Saved entries:
■ ■ ■ ■ ■ ■ ■

/-- 11 R246 to R259, R269 to R271: macrocells, clocks and pins. A clock that has this edge (its region is past its hold, it is not gated or held
low, its input runs) moves each P-block over its routed inputs, RAM ports on rising edges and then the pins; without it nothing changes. An
asynchronous input acts at once; a clock switches when the input it leaves has fallen or is abandoned and the new one runs; a frequency above 8396
edges in a window gates the clock; VIO loss holds a bank. -/
def Obligations.FabricLogicClocksAndPins : Prop :=
  (∀ (d : DieNo) (r : Fin 24) (k : Fin 16) (s : State) (p g : Nat), s.m.alive .uncore = true → p = rgnClk d.val r.val k.val → g = rgnIx d.val r.val →
    (∀ (bs : List PIn) (rs : List RamIn) (pads : List (Fin 192)) up, s.m.clkPasses d.val r.val k.val up bs = true → ∃ m1 m2 : Mach,
      m1 = (if up then s.m.ramEdge d.val r.val k.val rs else s.m) ∧
      m2 = bs.foldl (fun m x => m.pEdge d.val r.val k.val up { x with ins := s.m.insOf d.val r.val bs x.p }) m1 ∧
      exec (.regionalClockEdge d r k up bs ⟨rs, pads⟩) s =
        .next ⟨(m2.pinEdge s.m d.val r.val k.val up bs (pads.map Fin.val)).clkAfter d.val r.val k.val up, s.pending⟩) ∧
    (∀ (bs : List PIn) (rs : List RamIn) (pads : List (Fin 192)) up, s.m.rgnStep d.val r.val < 2 ∨ bitOf k.val (s.m.rd F.frClkgatedGated g) = true ∨
      s.m.clkLow d.val r.val k.val = true ∨ s.m.srcRuns d.val (s.m.clkSrc d.val r.val k.val (s.m.rd F.frClkselActive p)) = false →
      exec (.regionalClockEdge d r k up bs ⟨rs, pads⟩) s = .next s) ∧
    (∀ (b : Fin 704) set reset, 2 ≤ s.m.rgnStep d.val r.val → b.val < rgnBlocks r.val → ∃ v, exec (.asynchronousSetReset d r b set reset) s =
      .next ⟨s.m.setFf d.val r.val b.val v, s.pending⟩ ∧ v = natOfBits ((upFrom 0 16).map (fun i =>
        if s.m.pcfg d.val r.val b.val (mcItem i 7) && s.m.pcfg d.val r.val b.val 8511 && reset then false
        else if s.m.pcfg d.val r.val b.val (mcItem i 7) && s.m.pcfg d.val r.val b.val 8510 && set then true
        else bitOf i (s.m.ff d.val r.val b.val)))) ∧
    (∀ (b : Fin 704) set reset, s.m.rgnStep d.val r.val < 2 ∨ rgnBlocks r.val ≤ b.val → exec (.asynchronousSetReset d r b set reset) s = .next s) ∧
    (∀ (sig : Fin 4) runs b leaving, b = (if s.m.on F.frClkselSelFabric p then sig.val else s.m.rd F.frClkselSel p) →
      leaving = (!s.m.clkLow d.val r.val k.val && s.m.srcRuns d.val (s.m.clkSrc d.val r.val k.val (s.m.rd F.frClkselActive p))) →
      (b = s.m.rd F.frClkselActive p → s.m.on F.frClkselSwitching p = false → exec (.clockSwitch d r k sig runs) s = .next s) ∧
      (b ≠ s.m.rd F.frClkselActive p ∨ s.m.on F.frClkselSwitching p = true → ∃ m1 : Mach, m1 = s.m.wr F.frClkselSwitching p 1 ∧
        ((s.m.clkLow d.val r.val k.val = false ∧ s.m.srcRuns d.val (s.m.clkSrc d.val r.val k.val (s.m.rd F.frClkselActive p)) = false →
          exec (.clockSwitch d r k sig runs) s = .next ⟨m1, s.pending⟩) ∧
         (s.m.clkLow d.val r.val k.val = true ∨ leaving = true → s.m.srcRuns d.val (s.m.clkSrc d.val r.val k.val b) = true →
          exec (.clockSwitch d r k sig true) s = .next ⟨((m1.wr F.frClkselActive p b).wr F.frClkselSwitching p 0).setClkLow d.val r.val k.val false, s.pending⟩ ∧
          exec (.clockSwitch d r k sig false) s = .next ⟨m1.setClkLow d.val r.val k.val true, s.pending⟩)))) ∧
    (s.m.on F.frClkselSwitching p = true → s.m.clkLow d.val r.val k.val = false →
      s.m.on F.frClkselSelFabric p = true ∨ s.m.srcRuns d.val (s.m.clkSrc d.val r.val k.val (s.m.rd F.frClkselSel p)) = true →
      exec (.deadSrc d r k) s = .next ⟨(s.m.wr F.frEventsDeadSrc g 1).setClkLow d.val r.val k.val true, s.pending⟩) ∧
    (s.m.on F.frClkselSwitching p = false ∨ s.m.clkLow d.val r.val k.val = true → exec (.deadSrc d r k) s = .next s) ∧
    (∀ who div, (fabricWho d.val who = true → exec (.clockDividerWrite d r k who div) s =
        .next ⟨(s.m.wr F.frClkselDiv p div.val).respond who rsOk, s.pending⟩) ∧
      (fabricWho d.val who = false → exec (.clockDividerWrite d r k who div) s = .next ⟨s.m.respond who rsRefused, s.pending⟩)) ∧
    (∀ n, n ≤ 8396 → exec (.clockMonitorWindow d r k n) s = .next ⟨s.m.wr F.frClkmonEdges p (min 0xFFFF n), s.pending⟩) ∧
    (∀ n, 8396 < n → ∃ m1 : Mach, m1 = s.m.wr F.frClkmonEdges p (min 0xFFFF n) ∧ exec (.clockMonitorWindow d r k n) s =
      .next ⟨((m1.wr F.frClkgateEn g (clearBit k.val (s.m.rd F.frClkgateEn g))).wr F.frClkgatedGated
        g (setBit k.val (s.m.rd F.frClkgatedGated g))).ev F.frEventsFreqHigh g, s.pending⟩) ∧
    (∀ who en, fabricWho d.val who = false → exec (.frClkgateWrite d r who en) s = .next ⟨s.m.respond who rsRefused, s.pending⟩) ∧
    (∀ who en, fabricWho d.val who = true → ∃ m1 : Mach, m1 = s.m.wr F.frClkgateEn g en.val ∧ exec (.frClkgateWrite d r who en) s =
      .next ⟨(if s.m.rgnStep d.val r.val = 0 then m1 else m1.wr F.frClkgatedGated g (0xFFFF - en.val)).respond who rsOk, s.pending⟩)) ∧
  (∀ (b : Fin 8) (s : State), s.m.alive .uncore = true →
    (∀ v : Fin 4, s.m.on F.ioBankStatusReleased (ioIx b.val) = true → v.val ≠ s.m.rd F.ioBankStatusVioDecl (ioIx b.val) → exec (.vioLoss b v) s =
      .next ⟨((s.m.holdBank b.val).wr F.ioBankStatusVio (ioIx b.val) v.val).ev F.ioEventsVioMismatch (ioIx b.val), s.pending⟩) ∧
    (∀ v : Fin 4, s.m.on F.ioBankStatusReleased (ioIx b.val) = false ∨ v.val = s.m.rd F.ioBankStatusVioDecl (ioIx b.val) → exec (.vioLoss b v) s =
      .next ⟨s.m.wr F.ioBankStatusVio (ioIx b.val) v.val, s.pending⟩) ∧
    (∀ (d : DieNo) i who sl, (bankDie b.val ≠ d.val → exec (.ioPinSlewWrite d b i who sl) s = .next ⟨s.m.respond who rsDecode, s.pending⟩) ∧
      (bankDie b.val = d.val → fabricWho d.val who = true → exec (.ioPinSlewWrite d b i who sl) s =
        .next ⟨(s.m.wr F.ioPinSlew (ix d.val b.val i.val 0) sl.val).respond who rsOk, s.pending⟩) ∧
      (bankDie b.val = d.val → fabricWho d.val who = false → exec (.ioPinSlewWrite d b i who sl) s = .next ⟨s.m.respond who rsRefused, s.pending⟩))) ∧
  (∀ (lv : Bool) (s : State), s.m.alive .vigil = true → ∃ held pu,
    held = (upFrom 0 8).filter (fun b => !s.m.on F.ioBankStatusReleased (ioIx b)) ∧
    pu = held.foldl (fun a b => if lv then setBit b a else clearBit b a) s.m.fab.pulls ∧
    exec (.holdPuChange lv) s = .next ⟨{ s.m with fab := { s.m.fab with holdPu := lv, pulls := pu } }, s.pending⟩)



/-- 11 R261 to R267: the fabric network interfaces. A request is not accepted while the interface is off, fenced or full or its tag is in use, is
answered MALFORMED if it breaks a rule of its form, and else is injected or waits for its network interface; a target access is passed to the user
logic, or refused; replies come in order; a message arrives at the sink, where the seventeenth overwrites the last; the row-push window stages rows. -/
def Obligations.FabricInterfaceCommands : Prop :=
  ∀ (d : DieNo) (f : Fin 32) (s : State) (k : Nat) (x : Fni), s.m.alive .uncore = true → k = 32 * d.val + f.val → s.m.fni k = x →
  (∀ (kind : Fin 8) (addr len : Nat) (tag : Fin 256) (na : Bool) (data : List Byte) (en : List Bool),
    (s.m.on F.fniCtrlEn (fniIx k) = false ∨ s.m.on F.fniStatusFenced (fniIx k) = true ∨ 16 ≤ x.reqs.length ∨ 256 ≤ x.tags.length ∨
      (∃ t ∈ x.tags, t.1 = tag.val) → exec (.fniRequest d f kind addr len tag na data en) s = .next s) ∧
    (s.m.on F.fniCtrlEn (fniIx k) = true → s.m.on F.fniStatusFenced (fniIx k) = false → x.reqs.length < 16 → x.tags.length < 256 →
      (∀ t ∈ x.tags, t.1 ≠ tag.val) →
      (len = 0 ∨ 256 < addr % 256 + len ∨ kind.val = 7 ∨ kind.val = 6 ∧ (len ≠ 64 ∨ data.length ≠ 64) →
        exec (.fniRequest d f kind addr len tag na data en) s =
        .next ⟨(s.m.ev F.fniEventsMalformed (fniIx k)).send (.fniResp d.val f.val tag.val rsMalformed [] 0), s.pending⟩) ∧
      (0 < len → addr % 256 + len ≤ 256 → kind.val < 7 → (kind.val = 6 → len = 64 ∧ data.length = 64) → ∃ (q : FniReq) (m1 : Mach),
        q = ⟨kind.val, addr, len, tag.val, na, data, en⟩ ∧
        m1 = (if kind.val = 6 ∨ kind.val = 1 ∧ na = true then s.m else s.m.setFni k { x with tags := x.tags ++ [(tag.val, none)] }) ∧
        exec (.fniRequest d f kind addr len tag na data en) s =
          .next ⟨(m1.setFni k { m1.fni k with reqs := x.reqs ++ [q] }).fniDrain k (x.reqs ++ [q]), s.pending⟩))) ∧
  (∀ (q : FniReq) (l : List FniReq) (m : Mach), (m.setFni k { m.fni k with reqs := l }).fniInject k q = none → m.fniDrain k (q :: l) = m) ∧
  (∀ (who kind : Nat) (w : Fin 1024) (data : Word),
    (kind ≠ 4 → kind ≠ 5 → exec (.fniTargetAccess d f who kind w data) s = .next ⟨s.m.send (.resp who rsMalformed [] 0), s.pending⟩) ∧
    ((kind = 4 ∨ kind = 5) → s.m.on F.fniCtrlAcceptTarget (fniIx k) = false ∨ s.m.on F.fniStatusFenced (fniIx k) = true →
      exec (.fniTargetAccess d f who kind w data) s = .next ⟨s.m.send (.resp who rsRefused [] 0), s.pending⟩) ∧
    ((kind = 4 ∨ kind = 5) → s.m.on F.fniCtrlAcceptTarget (fniIx k) = true → s.m.on F.fniStatusFenced (fniIx k) = false →
      exec (.fniTargetAccess d f who kind w data) s = .next ⟨(s.m.setFni k { x with targets := x.targets ++ [(who, kind == 5, none)] }).send
        (.fniTarget d.val f.val (kind == 5) w.val data.toNat who), s.pending⟩)) ∧
  (∀ (data : Word) refuse, x.targets = [] → exec (.fniTargetReply d f data refuse) s = .next s) ∧
  (∀ (data : Word) refuse who wr pkt l st dt, x.targets = (who, wr, pkt) :: l → st = (if refuse then rsRefused else rsOk) →
    dt = (if refuse || wr then [] else leBytes 4 data.toNat) → ∃ m1 : Mach, m1 = s.m.setFni k { x with targets := l } ∧
    (pkt = none → exec (.fniTargetReply d f data refuse) s = .next ⟨m1.send (.resp who st dt 0), s.pending⟩) ∧
    (∀ p port, pkt = some p → port = 46 + f.val / 4 → exec (.fniTargetReply d f data refuse) s = .next ⟨m1.niSend d.val port
      (rspTo p (niKey d.val port) (if refuse then 0x2F else if wr then 0x24 else 0x23) st 0 dt), s.pending⟩)) ∧
  (findIdx (fun x => x.dest == 0x8000 + 32 * d.val + f.val) s.m.fw.mails = none → exec (.fniMessageArrive d f) s = .next s) ∧
  (∀ i y, findIdx (fun x => x.dest == 0x8000 + 32 * d.val + f.val) s.m.fw.mails = some i → s.m.fw.mails[i]? = some y → ∃ m1 : Mach,
    m1 = { s.m with fw := { s.m.fw with mails := dropNth s.m.fw.mails i } } ∧
    exec (.fniMessageArrive d f) s = .next ⟨m1.sinkArrive k y.src y.words, s.pending⟩) ∧
  (∀ src words, (s.m.on F.fniStatusFenced (fniIx k) = false →
    (x.sink.length < 16 → s.m.sinkArrive k src words = s.m.setFni k { x with sink := x.sink ++ [(src, words)] }) ∧
    (16 ≤ x.sink.length → s.m.sinkArrive k src words =
      (s.m.setFni k { x with sink := x.sink.dropLast ++ [(src, words)] }).ev F.fniEventsSinkCollide (fniIx k))) ∧
    (s.m.on F.fniStatusFenced (fniIx k) = true →
      s.m.sinkArrive k src words = (s.m.cnt F.fniDiscarded (fniIx k) 1).ev F.fniEventsDiscarded (fniIx k))) ∧
  (x.sink = [] ∨ s.m.on F.fniCtrlEn (fniIx k) = false ∨ s.m.on F.fniStatusFenced (fniIx k) = true → exec (.messageSinkTransfer d f) s = .next s) ∧
  (∀ src words l, x.sink = (src, words) :: l → s.m.on F.fniCtrlEn (fniIx k) = true → s.m.on F.fniStatusFenced (fniIx k) = false →
    exec (.messageSinkTransfer d f) s = .next ⟨(s.m.setFni k { x with sink := l }).send (.fniMessage d.val f.val words src), s.pending⟩) ∧
  (∀ (t : TileNo) (who kind off : Nat) (data : List Byte) (en : List Bool),
    (s.m.isRaw (t.val / 16) = false → exec (.rowPushWindow t who kind off data en) s = .next ⟨s.m.respond who rsRefused, s.pending⟩) ∧
    (s.m.isRaw (t.val / 16) = true → kind ≠ 0x10 ∨ data.length ≠ 128 ∨ off % 128 ≠ 0 ∨ nth false en 96 = false ∨ nth false en 97 = false ∨
      nth false en 98 = false → exec (.rowPushWindow t who kind off data en) s = .next ⟨s.m.respond who rsMalformed, s.pending⟩) ∧
    (s.m.isRaw (t.val / 16) = true → kind = 0x10 → data.length = 128 → off % 128 = 0 → (∀ i, 96 ≤ i → i < 99 → nth false en i = true) →
      (s.m.tile t.val).pushTarget = none → exec (.rowPushWindow t who kind off data en) s = .next ⟨s.m.respond who rsRefused, s.pending⟩) ∧
    (∀ q h fm row, s.m.isRaw (t.val / 16) = true → kind = 0x10 → data.length = 128 → off % 128 = 0 → (∀ i, 96 ≤ i → i < 99 → nth false en i = true) →
      (s.m.tile t.val).pushTarget = some (q, h) → fmtOfCode (tcFmtA q.w) = some fm →
      row = RowPush.mk t.val (off / 128) allLanes ⟨unpack fm.width (leNat data) 48, ((data.drop 96).take 3).map (fun b => b.toNat)⟩ →
      ((∃ i, i < 6 * fm.width ∧ nth false en i = false) →
        exec (.rowPushWindow t who kind off data en) s = .next ⟨s.m.respond who rsMalformed, s.pending⟩) ∧
      ((∀ i, i < 6 * fm.width → nth false en i = true) →
        exec (.rowPushWindow t who kind off data en) s = .next ⟨(pushRow row s.m).2.respond who rsOk, s.pending⟩)))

■ ■ ■ ■ ■ ■ ■

EXERCISE REQUIREMENTS: Which lines in the records above contain the word "frClkgateWrite"? Return each of them.

TASK RESULT:
    (∀ who en, fabricWho d.val who = false → exec (.frClkgateWrite d r who en) s = .next ⟨s.m.respond who rsRefused, s.pending⟩) ∧
    (∀ who en, fabricWho d.val who = true → ∃ m1 : Mach, m1 = s.m.wr F.frClkgateEn g en.val ∧ exec (.frClkgateWrite d r who en) s =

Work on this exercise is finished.